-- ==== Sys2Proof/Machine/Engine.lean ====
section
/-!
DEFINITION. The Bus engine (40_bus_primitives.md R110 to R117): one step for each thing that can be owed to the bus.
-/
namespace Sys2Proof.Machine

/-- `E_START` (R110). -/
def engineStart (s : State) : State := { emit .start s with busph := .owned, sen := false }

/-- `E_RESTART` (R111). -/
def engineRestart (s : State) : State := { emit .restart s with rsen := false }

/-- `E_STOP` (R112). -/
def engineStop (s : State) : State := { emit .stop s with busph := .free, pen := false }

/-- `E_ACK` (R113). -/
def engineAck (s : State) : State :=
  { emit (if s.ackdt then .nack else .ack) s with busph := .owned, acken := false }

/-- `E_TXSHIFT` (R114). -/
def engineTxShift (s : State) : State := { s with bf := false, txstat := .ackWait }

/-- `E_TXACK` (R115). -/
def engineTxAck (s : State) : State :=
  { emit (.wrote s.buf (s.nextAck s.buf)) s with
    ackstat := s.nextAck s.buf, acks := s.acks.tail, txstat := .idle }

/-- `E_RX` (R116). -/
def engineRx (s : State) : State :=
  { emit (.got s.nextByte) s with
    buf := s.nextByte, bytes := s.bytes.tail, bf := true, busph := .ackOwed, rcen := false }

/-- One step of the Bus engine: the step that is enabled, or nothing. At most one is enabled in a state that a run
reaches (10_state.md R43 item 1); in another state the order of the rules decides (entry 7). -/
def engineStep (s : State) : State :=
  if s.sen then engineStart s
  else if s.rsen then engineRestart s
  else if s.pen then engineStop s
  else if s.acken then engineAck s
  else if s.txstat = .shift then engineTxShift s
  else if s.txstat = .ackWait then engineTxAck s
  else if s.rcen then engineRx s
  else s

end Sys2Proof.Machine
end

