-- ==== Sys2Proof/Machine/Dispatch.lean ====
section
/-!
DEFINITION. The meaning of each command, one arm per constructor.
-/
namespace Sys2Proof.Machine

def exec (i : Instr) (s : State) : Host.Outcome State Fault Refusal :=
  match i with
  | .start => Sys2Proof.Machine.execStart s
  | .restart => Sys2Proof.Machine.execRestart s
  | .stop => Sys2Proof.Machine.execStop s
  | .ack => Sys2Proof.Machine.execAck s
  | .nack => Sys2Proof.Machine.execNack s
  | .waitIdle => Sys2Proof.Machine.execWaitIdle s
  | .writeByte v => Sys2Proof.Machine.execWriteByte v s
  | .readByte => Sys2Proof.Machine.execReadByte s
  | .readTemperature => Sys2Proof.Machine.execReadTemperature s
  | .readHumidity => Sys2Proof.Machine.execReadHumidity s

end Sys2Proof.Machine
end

---

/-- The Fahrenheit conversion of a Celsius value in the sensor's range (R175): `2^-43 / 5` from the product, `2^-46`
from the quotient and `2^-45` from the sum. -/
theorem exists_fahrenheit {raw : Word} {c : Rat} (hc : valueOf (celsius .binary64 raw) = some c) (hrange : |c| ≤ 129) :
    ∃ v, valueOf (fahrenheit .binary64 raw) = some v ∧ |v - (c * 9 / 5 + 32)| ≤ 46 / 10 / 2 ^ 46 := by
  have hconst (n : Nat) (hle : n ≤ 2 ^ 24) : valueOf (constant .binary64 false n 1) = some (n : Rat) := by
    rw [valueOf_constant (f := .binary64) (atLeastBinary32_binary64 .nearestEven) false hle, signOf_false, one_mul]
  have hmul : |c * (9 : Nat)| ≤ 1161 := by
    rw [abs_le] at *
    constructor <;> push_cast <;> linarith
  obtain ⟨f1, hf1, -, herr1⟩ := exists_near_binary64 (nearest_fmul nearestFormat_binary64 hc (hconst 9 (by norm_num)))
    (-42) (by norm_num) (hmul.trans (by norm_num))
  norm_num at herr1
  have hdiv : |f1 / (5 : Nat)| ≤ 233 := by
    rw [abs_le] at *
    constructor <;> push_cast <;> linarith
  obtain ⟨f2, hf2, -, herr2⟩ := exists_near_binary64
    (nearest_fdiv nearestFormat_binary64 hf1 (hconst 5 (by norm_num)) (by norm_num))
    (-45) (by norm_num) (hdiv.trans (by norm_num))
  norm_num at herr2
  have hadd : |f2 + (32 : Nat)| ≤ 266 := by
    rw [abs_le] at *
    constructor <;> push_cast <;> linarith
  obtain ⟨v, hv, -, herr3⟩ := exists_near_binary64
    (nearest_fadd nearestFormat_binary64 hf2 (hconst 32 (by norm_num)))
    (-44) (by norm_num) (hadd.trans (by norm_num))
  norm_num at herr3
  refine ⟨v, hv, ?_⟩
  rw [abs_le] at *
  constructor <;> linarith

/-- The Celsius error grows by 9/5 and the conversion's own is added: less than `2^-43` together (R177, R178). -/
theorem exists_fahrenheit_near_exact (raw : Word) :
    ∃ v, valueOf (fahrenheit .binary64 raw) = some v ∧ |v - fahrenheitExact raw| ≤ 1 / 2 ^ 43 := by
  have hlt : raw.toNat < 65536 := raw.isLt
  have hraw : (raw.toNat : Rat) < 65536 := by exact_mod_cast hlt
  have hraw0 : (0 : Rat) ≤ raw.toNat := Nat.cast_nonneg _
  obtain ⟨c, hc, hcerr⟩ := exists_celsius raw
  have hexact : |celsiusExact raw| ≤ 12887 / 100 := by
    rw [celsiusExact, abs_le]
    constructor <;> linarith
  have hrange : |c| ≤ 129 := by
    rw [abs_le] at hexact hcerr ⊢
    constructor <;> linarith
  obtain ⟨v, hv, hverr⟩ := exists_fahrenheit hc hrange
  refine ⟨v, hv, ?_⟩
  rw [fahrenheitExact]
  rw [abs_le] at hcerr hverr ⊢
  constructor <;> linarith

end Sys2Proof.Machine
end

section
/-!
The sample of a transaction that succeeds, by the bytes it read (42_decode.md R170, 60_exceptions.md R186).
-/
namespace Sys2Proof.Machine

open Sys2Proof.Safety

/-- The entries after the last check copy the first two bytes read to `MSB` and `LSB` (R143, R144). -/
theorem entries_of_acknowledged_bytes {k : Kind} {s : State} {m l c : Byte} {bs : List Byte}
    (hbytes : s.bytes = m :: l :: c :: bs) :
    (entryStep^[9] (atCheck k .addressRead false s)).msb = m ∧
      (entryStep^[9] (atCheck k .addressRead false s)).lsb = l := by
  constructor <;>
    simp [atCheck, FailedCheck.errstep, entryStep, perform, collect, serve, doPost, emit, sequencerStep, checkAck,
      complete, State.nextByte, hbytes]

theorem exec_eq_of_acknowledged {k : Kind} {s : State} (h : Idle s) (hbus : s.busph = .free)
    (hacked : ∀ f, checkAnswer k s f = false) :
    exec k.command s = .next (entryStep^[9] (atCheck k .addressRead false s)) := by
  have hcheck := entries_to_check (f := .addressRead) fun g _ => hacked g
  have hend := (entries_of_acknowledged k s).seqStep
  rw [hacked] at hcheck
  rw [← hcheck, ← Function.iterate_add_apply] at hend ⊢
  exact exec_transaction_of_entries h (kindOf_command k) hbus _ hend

● PROBLEM DESCRIPTION: Please give an exact copy of the lines above, beginning with the line containing "reaches (10_state.md R43" and running through the line containing "else if s.pen then engineStop s", and of no other lines.

● EXERCISE RESULT:
reaches (10_state.md R43 item 1); in another state the order of the rules decides (entry 7). -/
def engineStep (s : State) : State :=
  if s.sen then engineStart s
  else if s.rsen then engineRestart s
  else if s.pen then engineStop s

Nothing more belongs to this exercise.